Trans Horizontal #9
Não divinize o Estado
A influência Cristã no dia a dia do brasileiro transforma o campo político em algo intrinsecamente ligado à religião, algo que está totalmente errado, pois estamos em um estado laico, mas ao contrário dessa realidade constitucional, caminhamos para a divinização do Estado e transformamos os líderes políticos em figuras imaculadas. Que ridículo!
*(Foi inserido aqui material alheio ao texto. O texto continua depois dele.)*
/-- POOL_CONFIG writes the metadata of n buffers, each free and unreferenced, with buffer 0 on top of the free stack, and
nothing else of memory; the pool's registers change at its commit (R264, R265). DIGEST_BEGIN hashes its regions and leaves
the session's opening to its commit; DIGEST_END of an open session writes the digest record to its region, to nothing else,
and leaves the closing to its commit (R173, R174). GROUP_TABLE of an expert table writes the header and one entry for each
feed-list entry (R135 to R137), and nothing else of memory. -/
def Obligations.TableCommandsWriteTheirTables : Prop :=
  (∀ (s : State) (q : Nat) (i : U32) (c : Cmd) (n mt : Nat), Runs s q i 0x4E c → n = c.s 0 → mt = c.s 4 + 2 ^ 32 * c.s 5 →
      ∃ u : State, exec (.poolConfig q i) s = .next (u.complete q i [.pool (fld (c.s 1) 2 0)
          (u32 (n + fld (c.s 1) 12 8 * 2 ^ 21 + b2n (bitOf (c.s 1) 16) * 2 ^ 26)) (u32 (c.s 2)) (u32 (c.s 3)) (u32 (c.s 4))
          (u32 (c.s 5)) (u32 (c.s 6)) (u32 n)])
        ∧ OnlyMemory s u ∧ u.queues = s.queues
        ∧ (∀ k, k < n → u.rd32 (mt + 4 * k) = 0 ∧ u.rd32 (mt + 4 * n + 4 * k) = n - 1 - k)
        ∧ (∀ a, (∀ k, k < 8 * n → (mt + k) % addrMod ≠ a % addrMod) → u.rd8 a = s.rd8 a))
  ∧ (∀ (s : State) (q : Nat) (i : U32) (c : Cmd) (str : Nat → List Byte),
      (str = fun h => s.strRd (s.desc (s.owner q) h) 0 (s.desc (s.owner q) h).len) →
      (Runs s q i 0x50 c → ∃ u : State, exec (.digestBegin q i) s = .next (u.complete q i [.digestOpen (fld (c.s 1) 1 0)
          ((c.regions 2).map (fun h => regionDigest (str h))) (((c.regions 2).map (fun h => (str h).length)).sum)])
        ∧ OnlyMemory s u ∧ u.queues = s.queues ∧ u.mem = s.mem)
      ∧ (∀ d, Runs s q i 0x51 c →
          s.digests.find? (fun d => d.ctx == s.owner q && d.sid == fld (c.s 1) 1 0 && d.q == q) = some d →
          ∃ u : State, exec (.digestEnd q i) s = .next (u.complete q i [.digestClose (fld (c.s 1) 1 0)])
            ∧ OnlyMemory s u ∧ u.queues = s.queues
            ∧ u.mem = (s.strWr (s.dsc (s.owner q) c 2) 0 (s.digestRecord (s.owner q) d ((c.regions 3).map str))).mem))
  ∧ (∀ (s : State) (q : Nat) (i : U32) (c : Cmd) (fl got : Desc) (ent : Nat → List Byte), Runs s q i 0x28 c →
      fl = s.dsc (s.owner q) c 1 → got = s.dsc (s.owner q) c 2 → bitOf (c.s 3) 0 = false →
      (ent = fun k => gotEntry (fun j => s.flWord fl k j) false 0
        (pitchOf (rowBytes (wireFmt (fld (s.flWord fl k 2) 19 17)) (elemsOf (s.flWord fl k 2))))
        ((s.desc (s.owner q) (fld (s.flWord fl k 6) 19 0)).p1 % 2 ^ 32) 0
        (s.desc (s.owner q) (fld (s.flWord fl k 6) 19 0)).base 0) →
      ∃ u : State, exec (.groupTable q i) s = .next (u.complete q i []) ∧ OnlyMemory s u ∧ u.queues = s.queues
        ∧ u.mem = ((s.strWr got 0 (wordsBytes ([c.s 0] ++ List.replicate 15 0))).puts
            ((List.range (c.s 0)).flatMap (fun k => got.put (64 + 64 * k) (ent k)))).mem
        ∧ (∀ a, ¬ touches (got.put 0 (wordsBytes ([c.s 0] ++ List.replicate 15 0))
            ++ (List.range (c.s 0)).flatMap (fun k => got.put (64 + 64 * k) (ent k))) a → u.rd8 a = s.rd8 a))

-- the units: group tables, Camber, the Ledger, routing


/-- CAMBER_ACCUM completes in every state in which it runs, with the addition for its commit, and writes no memory
itself; at commit every count of the slot is the sum, held at 2^32 - 1 (R203). CAMBER_UPDATE (R204): one that loads
(mode 2) stores the biases of its buffer in the shadow bias banks of its slots and completes; one that is local copies
the counts to its buffer, writes the new biases of them to the shadow bias banks, and completes, with the counts cleared
at its commit. Neither touches anything but memory and what the command keeps of its outputs (R34). One that reduces
over a group of one chip, whose segments are all final, completes at its own run, shown with the trace off. -/
def Obligations.CamberCommandsComplete : Prop :=
  ((∀ (s : State) (q : Nat) (i : U32) (c : Cmd) (d : Desc), Runs s q i 0x3C c → d = s.dsc (s.owner q) c 1 →
        ∃ u : State, exec (.camberAccum q i) s = .next (u.complete q i (match s.accumSlot (s.owner q) c with
            | some sl => [.camberAdd sl (if (s.destHdr d).t = 0 then []
                else (List.range (s.destHdr d).e).map (fun j => s.str32 d (destEcnt + 4 * j)))]
            | none => []))
          ∧ OnlyMemory s u ∧ u.queues = s.queues ∧ u.mem = s.mem)
    ∧ (∀ (s : State) (own sl : Nat) (cs : List Nat) (j : Nat), cs.length ≤ 65536 → j < cs.length →
        (s.camberAddAct own sl cs).rd32 (s.cmbSlot sl + 4 * j)
          = min (s.rd32 (s.cmbSlot sl + 4 * j) + cs.getD j 0) 0xFFFFFFFF))
  ∧ (∀ (s : State) (q : Nat) (i : U32) (c : Cmd), Runs s q i 0x3D c →
      (fld (c.s 1) 1 0 = 2 → ∃ u : State, exec (.camberUpdate q i) s = .next (u.complete q i
          ((s.camberSlots (s.owner q) c).map (fun x => .biasWritten x.1))) ∧ OnlyMemory s u ∧ u.queues = s.queues
        ∧ (∀ sl e, s.camberSlots (s.owner q) c = [(sl, e)] →
            u.mem = (s.wr (s.shadowBias sl) (s.strRd (s.dsc (s.owner q) c 6) 0 (4 * e))).mem))
      ∧ (∀ sl buf b, fld (c.s 1) 1 0 ≠ 2 → bitOf (c.s 1) 2 = true → sl = s.camberSlots (s.owner q) c →
          buf = s.dsc (s.owner q) c 6 → b = (s.strWr buf 0 (s.camberCounts sl)).unhide q i → b.camberSlots (s.owner q) c = sl →
          b.dsc (s.owner q) c 6 = buf →
          ∃ u : State, exec (.camberUpdate q i) s = .next (u.complete q i (sl.flatMap (fun p =>
              [.write (b.cmbSlot p.1) (List.replicate (4 * p.2) 0), .biasWritten p.1])))
            ∧ OnlyMemory b u ∧ u.queues = b.queues
            ∧ u.mem = (b.biasPass (fld (c.s 1) 1 0) (kOf32 (c.s 4)) (kOf32 (c.s 5))
                ((List.range ((sl.map (fun p => p.2)).sum)).map (fun k => b.str32 buf (4 * k))) 0 sl).mem)
      ∧ (∀ slot r, fld (c.s 1) 1 0 ≠ 2 → bitOf (c.s 1) 2 = false → s.rings = [(slot, r)] → r.q = q → r.idx = i →
          r.started = true → r.reported = none → r.decided = none → r.finals = r.want → r.tx = [] →
          r.members = [s.chip] → s.group r.ctx r.gid = .ok [s.chip] →
          s.findLead r.ctx r.gid r.gseq r.attempt = none → s.rbit 0x1A040 0 = false →
          ∃ (t : State) (y : Cmd), exec (.camberUpdate q i) s = .next t ∧ t.findCmd q i = some y ∧ y.phase = .complete))

/-- A LEDGER_STEP build never selects more tokens than its budget B, and the best-effort ones among them leave the
reserve free for latency-critical requests (R293). The Ledger commands complete, with the table entries for their
commit: LEDGER_ADMIT writes nothing before it, then the entry of each record that it takes, in the lowest free slots,
with UNDO_OK cleared and REFUSED grown (R292), and beside the table only its intake slot; a build writes only its work
list and the two index lists it names, and at commit every active entry with its U_ fields saved (R295); an undo writes
nothing before its commit, which restores the saved entries, takes one from SSEQ and clears UNDO_OK (R297);
LEDGER_RETIRE writes only OUT, and its commit zeroes the entries that it frees, recounts, and clears UNDO_OK (R298). -/
def Obligations.LedgerCommandsComplete : Prop :=
  (∀ (ents : List (Nat × List Nat)) (b res smax : Nat),
      (build ents b res smax).2.used ≤ b
      ∧ (build ents b res smax).2.used = ((build ents b res smax).2.sel.map (fun p => lTok p.2.1)).sum
      ∧ (build ents b res smax).2.beu ≤ b - res
      ∧ (∀ p ∈ (build ents b res smax).2.sel, (p.1, p.2.1) ∈ ents))
  ∧ (∀ (s : State) (q : Nat) (i : U32) (c : Cmd) (own : Nat) (used : List (Nat × List Nat)) (act done : List (Nat × List Nat) → Nat),
      own = s.owner q → used = s.ldgUsed own →
      (act = fun l => (l.filter (fun p => lState p.2 == 1)).length) → (done = fun l => (l.filter (fun p => lState p.2 == 2)).length) →
      (∀ (d : Desc) (x : AdmitSt), Runs s q i 0x40 c → d = s.dsc own c 1 →
        x = (List.range (c.s 0)).foldl (fun x k => x.take ((List.range 8).map (fun j => s.str32 d (64 + 32 * k + 4 * j))))
          { rids := used.map (fun p => lRid p.2), free := (List.range 4096).filter (fun e => !(used.map (fun p => p.1)).contains e),
            aseq := s.ldgHdr own 1 } →
        ∃ (u : State) (rest : List Act) (full : Nat), exec (.ledgerAdmit q i) s = .next (u.complete q i
            (x.ents.map (fun p => s.ldgPut own p.1 p.2) ++ [s.ldgHdrPut own 1 [x.aseq, act used + x.ents.length],
              s.ldgHdrPut own 4 [0, min (s.ldgHdr own 5 + full) 0xFFFFFFFF], .stick 0xD08 (b2n (full != 0))] ++ rest))
          ∧ full = (x.ans.filter (fun a => a.2 == 1)).length
          ∧ (∀ y ∈ rest, ∃ k bs p, p ∈ d.put k bs ∧ y = .write p.1 p.2)
          ∧ OnlyMemory s u ∧ u.queues = s.queues ∧ u.mem = s.mem)
      ∧ (∀ (saved : Nat × List Nat → Bool) (left : List (Nat × List Nat)), Runs s q i 0x41 c → bitOf (c.s 5) 16 = true →
        (saved = fun p => lState p.2 == 1 || (lState p.2 == 2 && p.2.getD 7 0 == s.ldgHdr own 0)) →
        left = (used.filter saved).map (fun p => (p.1, ldgUndone p.2)) ++ used.filter (fun p => !saved p) →
        ∃ u : State, exec (.ledgerStep q i) s = .next (u.complete q i
            ((used.filter saved).map (fun p => s.ldgPut own p.1 (ldgUndone p.2))
              ++ [s.ldgHdrPut own 0 [(s.ldgHdr own 0 + 2 ^ 32 - 1) % 2 ^ 32], s.ldgHdrPut own 2 [act left, done left, 0],
                .stick 0xD08 8]))
          ∧ OnlyMemory s u ∧ u.queues = s.queues ∧ u.mem = s.mem)
      ∧ (∀ r sseq, Runs s q i 0x41 c → bitOf (c.s 5) 16 = false → r = build used (c.s 0) (c.s 4) (fld (c.s 5) 15 0) →
        sseq = (s.ldgHdr own 0 + 1) % 2 ^ 32 →
        ∃ (u : State) (acts : List Act) (rest : List Nat), exec (.ledgerStep q i) s = .next (u.complete q i acts)
          ∧ OnlyMemory s u ∧ u.queues = s.queues ∧ rest.length = 10 + 8 * r.2.sel.length
          ∧ (∀ p ∈ r.2.sel, s.ldgPut own p.1 (ldgBuilt p.2.1 true sseq) ∈ acts)
          ∧ (∀ p ∈ r.2.pass, s.ldgPut own p.1 (ldgBuilt p.2 false sseq) ∈ acts) ∧ s.ldgHdrPut own 0 [sseq] ∈ acts
          ∧ u.mem = (let s1 := s.strWr (s.dsc own c 1) 0 (wordsBytes ([r.2.used, r.2.sel.length,
                sseq, r.1.used, r.2.beu, r.2.pass.length] ++ rest))
              let s2 := if c.h 2 = 0 then s1 else s1.strWr (s.dsc own c 2) 0 (r.2.sel.flatMap (fun p =>
                (List.range (lTok p.2.1)).flatMap (fun t => natLe 4 (p.2.1.getD 5 0 + t))))
              if c.h 3 = 0 then s2 else s2.strWr (s.dsc own c 3) 0 (r.2.sel.flatMap (fun p =>
                (List.range (lTok p.2.1)).flatMap (fun _ => natLe 4 (p.1 + (lDone p.2.1 + 1) * 2 ^ 12))))).mem)
      ∧ (∀ (hit : List (Nat × Option (Nat × List Nat))) (gone : List Nat) (left : List (Nat × List Nat)), Runs s q i 0x42 c →
        hit = (if fld (c.s 1) 1 0 = 1 then (List.range (c.s 0)).map (fun k => (s.str32 (s.dsc own c 2) (4 * k),
            used.find? (fun p => lRid p.2 == s.str32 (s.dsc own c 2) (4 * k))))
          else (used.filter (fun p => fld (c.s 1) 1 0 != 0 || lState p.2 == 2)).map (fun p => (lRid p.2, some p))) →
        gone = hit.flatMap (fun h => (h.2.map (fun p => p.1)).toList) → left = used.filter (fun p => !gone.contains p.1) →
        ∃ u : State, exec (.ledgerRetire q i) s = .next (u.complete q i (gone.map (fun e => s.ldgPut own e (List.replicate 16 0))
            ++ [s.ldgHdrPut own 2 [act left, done left, 0]]))
          ∧ OnlyMemory s u ∧ u.queues = s.queues
          ∧ u.mem = (s.strWr (s.dsc own c 3) 0 (wordsBytes ([hit.length, 0, 0, 0] ++ hit.flatMap (fun h =>
              h.2.elim [h.1, 0xFFFF, 0, 0] (fun p => [h.1, p.1, lSteps p.2 + lDone p.2 * 2 ^ 16, 0]))))).mem))


-- routing

/-- What the sort keeps and where (R82, R99): buckets in strictly rising key order, each with the first C records of its
key in token order and none empty; every other record is dropped, and no record is lost. -/
def Obligations.SortKeepsFirstOfEachBucket : Prop :=
  ∀ (c : Nat) (rs : List KRec),
    ((sortRecs c rs).buckets.map (fun b => b.key)).Pairwise (· < ·)
    ∧ (∀ b ∈ (sortRecs c rs).buckets, b.recs ≠ []
        ∧ b.recs = (rs.filter (fun r => !r.nolive && r.key == b.key)).take c)
    ∧ (∀ r ∈ rs, r.nolive = false → 0 < c → ∃ b ∈ (sortRecs c rs).buckets, b.key = r.key)
    ∧ (((sortRecs c rs).buckets.map (fun b => b.recs.length)).sum + (sortRecs c rs).dropped.length = rs.length)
Encontro-me envolto de um otimismo ignorante. Pessoas acreditando na melhoria da situação do país, usando da fé religiosa como muleta para seguir lutando. Mas, ao mesmo tempo, não as julgo por isso, na verdade, é tudo o que elas têm, a fé de uma mudança pra melhor. Contudo, vejo as pessoas desejando que as coisas mudem, mas sem coragem pra tomar decisões simples da vida pública, como votar em candidatos favoráveis ao povo, participar de reuniões da câmara municipal etc. Isso, obviamente, não acontece por falta de tempo pra pensar nessas coisas, mas em sua maioria por não enxergarem a real necessidade da mudança de postura, pois, a pregação religiosa em geral, e aqui eu não excluo nenhuma religião praticada pela massa brasileira, não lhes permite vislumbrar essa carência em que se encontram enquanto fiéis da palavra de Deus. Quisera eu que as pessoas se arrumassem para participar da construção social ao invés de se perfumarem para ir à missa. Até aí o egoísmo impera, a preocupação é individualista. O brasileiro não aprendeu a separar a vida pública da privada. Não nos incentivam desde crianças a entender e a se manifestar diante das adversidades sociais com as quais nos deparamos ao longo da vida. Aprendemos a lidar com a situação “na marra”, de última hora, por pura necessidade. Raramente o brasileiro está apto ou preparado para as mazelas sociais.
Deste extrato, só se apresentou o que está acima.